What this task involves: Please return the lines of the data below, word for word, from the first line through the line containing "namespace Sys2Proof.Machine".

++++

-- ==== Sys2Proof/Machine/Time.lean ====
section
/-!
DEFINITION. Sys2Proof/Machine/Time.lean: network time (R34, R51), exact units for instants, and the air time of a timeline
(R76 to R79, R87).
-/
namespace Sys2Proof.Machine

/-! ### Counters in units of 2^-32 ns -/

/-- One second in units of 2^-32 ns. -/
def secUnits : Nat := 1000000000 * 2 ^ 32

/-- The value of a counter in units of 2^-32 ns (R34). -/
def Tai.units (t : Tai) : Nat := t.sec * secUnits + t.ns * 2 ^ 32 + t.frac

/-- The counter that holds a value; SEC wraps from 2^48 - 1 to 0 (R35). -/
def Tai.ofUnits (x : Int) : Tai :=
  let u := (x % (2 ^ 48 * secUnits : Nat)).toNat
  ⟨u / secUnits, u % secUnits / 2 ^ 32, u % 2 ^ 32⟩

/-- A counter moved by a signed amount. -/
def Tai.add (t : Tai) (x : Int) : Tai := Tai.ofUnits (t.units + x)

/-- The fields lie in their ranges (Table 2-1). -/
def Tai.wf (t : Tai) : Prop := t.sec < 2 ^ 48 ∧ t.ns < 1000000000 ∧ t.frac < 2 ^ 32

/-- The index of a domain in the registers: A 0, B 1 (R34). -/
def domIdx : Dom → Nat
  | .A => 0
  | .B => 1

/-- The domain of a code. -/
def domOf (n : Nat) : Dom := if n = 0 then .A else .B

/-- One domain of the unit. -/
def Tbu.dom (t : Tbu) : Dom → TbuDom
  | .A => t.a
  | .B => t.b

/-- Change one domain. -/
def Tbu.setDom (t : Tbu) (d : Dom) (x : TbuDom) : Tbu :=
  match d with
  | .A => { t with a := x }
  | .B => { t with b := x }

/-- Change one domain of the device. -/
def State.setDom (s : State) (d : Dom) (x : TbuDom) : State := { s with tbu := s.tbu.setDom d x }

/-- The active domain (R51). -/
def State.active (s : State) : Dom := domOf (s.get F.TBU_CTRL_ACTIVE)

/-- The active time in units of 2^-32 ns: the active counter plus the residual (R51, R52). -/
def State.activeUnits (s : State) : Int := (s.tbu.dom s.active).counter.units + s.tbu.resid

/-- The active time as a counter value. -/
def State.activeTime (s : State) : Tai := Tai.ofUnits s.activeUnits

/-- The active time in whole nanoseconds. -/
def State.activeNs (s : State) : Nat := let t := s.activeTime; t.sec * 1000000000 + t.ns

/-! ### Exact instants: units of 1/480 of 2^-32 ns

One nanosecond is qNs of them, 100 ps and 62.5 ps are whole numbers of them, and so is every symbol of Table 3-1, whose
durations are whole multiples of 1/30.72 MHz (3125/96 ns). -/

/-- One nanosecond. -/
def qNs : Int := 480 * 2 ^ 32

/-- 1/30.72 MHz. -/
def qTs : Int := 15625 * 2 ^ 32

/-- 62.5 ps. -/
def qSub : Int := 30 * 2 ^ 32

/-- 100 ps. -/
def q100ps : Int := 48 * 2 ^ 32

/-- A 10 ms frame (R77). -/
def qFrame : Int := 10000000 * qNs

/-- The GPS epoch on the PTP timescale, in seconds (R76). -/
def epochSec : Int := 315964819

/-- The active time. -/
def State.qActive (s : State) : Int := s.activeUnits * 480

/-! ### Timeline types (Table 3-1) -/

/-- A row of Table 3-1: slots per frame, symbols per slot, the long symbol and the slots that have it (every longEvery-th), and
the durations in units of 1/30.72 MHz. -/
structure Numerology where
  slots : Nat
  symbols : Nat
  /-- The symbols that are long in a slot that has long symbols. -/
  long : List Nat
  longEvery : Nat
  longTs : Int
  symTs : Int
  deriving DecidableEq, Repr

/-- The row of Table 3-1 that STD, MU, ECP and NB_3K75 name, if any (R79, R81). -/
def numerology (std mu : Nat) (ecp nb : Bool) : Option Numerology :=
  if std = 0 then
    if nb then none
    else match mu, ecp with
      | 0, false => some ⟨10, 14, [0, 7], 1, 2208, 2192⟩
      | 1, false => some ⟨20, 14, [0], 1, 1112, 1096⟩
      | 2, false => some ⟨40, 14, [0], 2, 564, 548⟩
      | 2, true => some ⟨40, 12, [], 1, 640, 640⟩
      | 3, false => some ⟨80, 14, [0], 4, 290, 274⟩
      | _, _ => none
  else if mu ≠ 0 then none
  else if nb then (if std = 2 ∧ ecp = false then some ⟨5, 7, [6], 1, 10752, 8448⟩ else none)
  else if ecp then (if std = 2 then none else some ⟨20, 6, [], 1, 2560, 2560⟩)
  else some ⟨20, 7, [0], 1, 2208, 2192⟩

/-- The numerology of an entry; an enabled timeline always has one (R81). -/
def TlEntry.num (e : TlEntry) : Numerology := (numerology e.std e.mu e.ecp e.nb3k75).getD ⟨10, 14, [0, 7], 1, 2208, 2192⟩

/-- The slot duration (Table 3-1, column Slot; log entry 6). -/
def Numerology.qSlot (n : Numerology) : Int := qFrame / n.slots

/-- The duration of symbol i of slot number slot. -/
def Numerology.qSym (n : Numerology) (slot : Int) (i : Nat) : Int :=
  if i ∈ n.long ∧ slot % n.longEvery = 0 then n.longTs * qTs else n.symTs * qTs

/-- The start of symbol i within a slot. -/
def Numerology.qSymStart (n : Numerology) (slot : Int) : Nat → Int
  | 0 => 0
  | i + 1 => n.qSymStart slot i + n.qSym slot i

/-- An enabled timeline. -/
def State.tl (s : State) (t : Nat) : Option Timeline := Tab.find s.aft.tls t

/-- Is a timeline enabled? -/
def State.tlOn (s : State) (t : Nat) : Bool := (s.tl t).isSome

/-- The air time of a timeline at an active time (R76). -/
def qAir (e : TlEntry) (qAct : Int) : Int := qAct - epochSec * 1000000000 * qNs - e.offset * qSub

/-- The active time at which an air time comes. -/
def qUnair (e : TlEntry) (q : Int) : Int := q + epochSec * 1000000000 * qNs + e.offset * qSub

/-- A coordinate: slot counted from frame 0, symbol, offset. -/
structure AirCoord where
  slot : Int
  symbol : Nat
  offset : Int
  deriving DecidableEq, Repr

/-- The last symbol that starts at or before an offset into a slot. -/
def Numerology.symbolAt (n : Numerology) (slot off : Int) : Nat :=
  ((List.range n.symbols).filter (fun i => n.qSymStart slot i ≤ off)).foldl max 0

/-- The coordinate of an air time (R77 to R79): slots start at multiples of the slot duration. -/
def Numerology.coord (n : Numerology) (q : Int) : AirCoord :=
  let slot := q / n.qSlot
  let off := q % n.qSlot
  let i := n.symbolAt slot off
  ⟨slot, i, off - n.qSymStart slot i⟩

/-- The start, in air time, of the symbol counted C from slot 0 of frame 0. -/
def Numerology.qOfSymbol (n : Numerology) (c : Int) : Int :=
  let slot := c / n.symbols
  slot * n.qSlot + n.qSymStart slot (c % n.symbols).toNat

/-- The symbols of the hyper-frame cycle of 1,024 × 1,024 frames (R77). -/
def Numerology.cycle (n : Numerology) : Int := 1024 * 1024 * n.slots * n.symbols

/-- Whistle entry W1 for a coordinate: HF, FRAME, SLOT, SYMBOL (Table 3-3; R77). -/
def Numerology.coordWord (n : Numerology) (c : AirCoord) : Nat :=
  let frame := c.slot / n.slots
  let hf := (frame / 1024 % 1024).toNat
  let f := (frame % 1024).toNat
  let sl := (c.slot % n.slots).toNat
  hf + f * 2 ^ 10 + sl * 2 ^ 20 + c.symbol * 2 ^ 28

/-- The coordinate of a timeline now. -/
def State.coordNow (s : State) (t : Timeline) : AirCoord := t.ent.num.coord (qAir t.ent s.qActive)

/-- A slot coordinate in the layout of whistle entry W1, its symbol 0 (R129, R575). -/
def Timeline.slotWord (t : Timeline) (slot : Int) : Nat := t.ent.num.coordWord ⟨slot, 0, 0⟩

/-- The slot, counted from frame 0, that a coordinate word names, resolved to the hyper-frame cycle nearest a given slot (R87). -/
def Numerology.slotOfWord (n : Numerology) (w : Nat) (near : Int) : Int :=
  let hf := natBits w 0 10
  let f := natBits w 10 10
  let sl := natBits w 20 7
  let base : Int := ((hf * 1024 + f : Nat) : Int) * n.slots + sl
  let cyc : Int := 1024 * 1024 * n.slots
  base + (near - base + cyc / 2) / cyc * cyc

end Sys2Proof.Machine
end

++++

Reply:
-- ==== Sys2Proof/Machine/Time.lean ====
section
/-!
DEFINITION. Sys2Proof/Machine/Time.lean: network time (R34, R51), exact units for instants, and the air time of a timeline
(R76 to R79, R87).
-/
namespace Sys2Proof.Machine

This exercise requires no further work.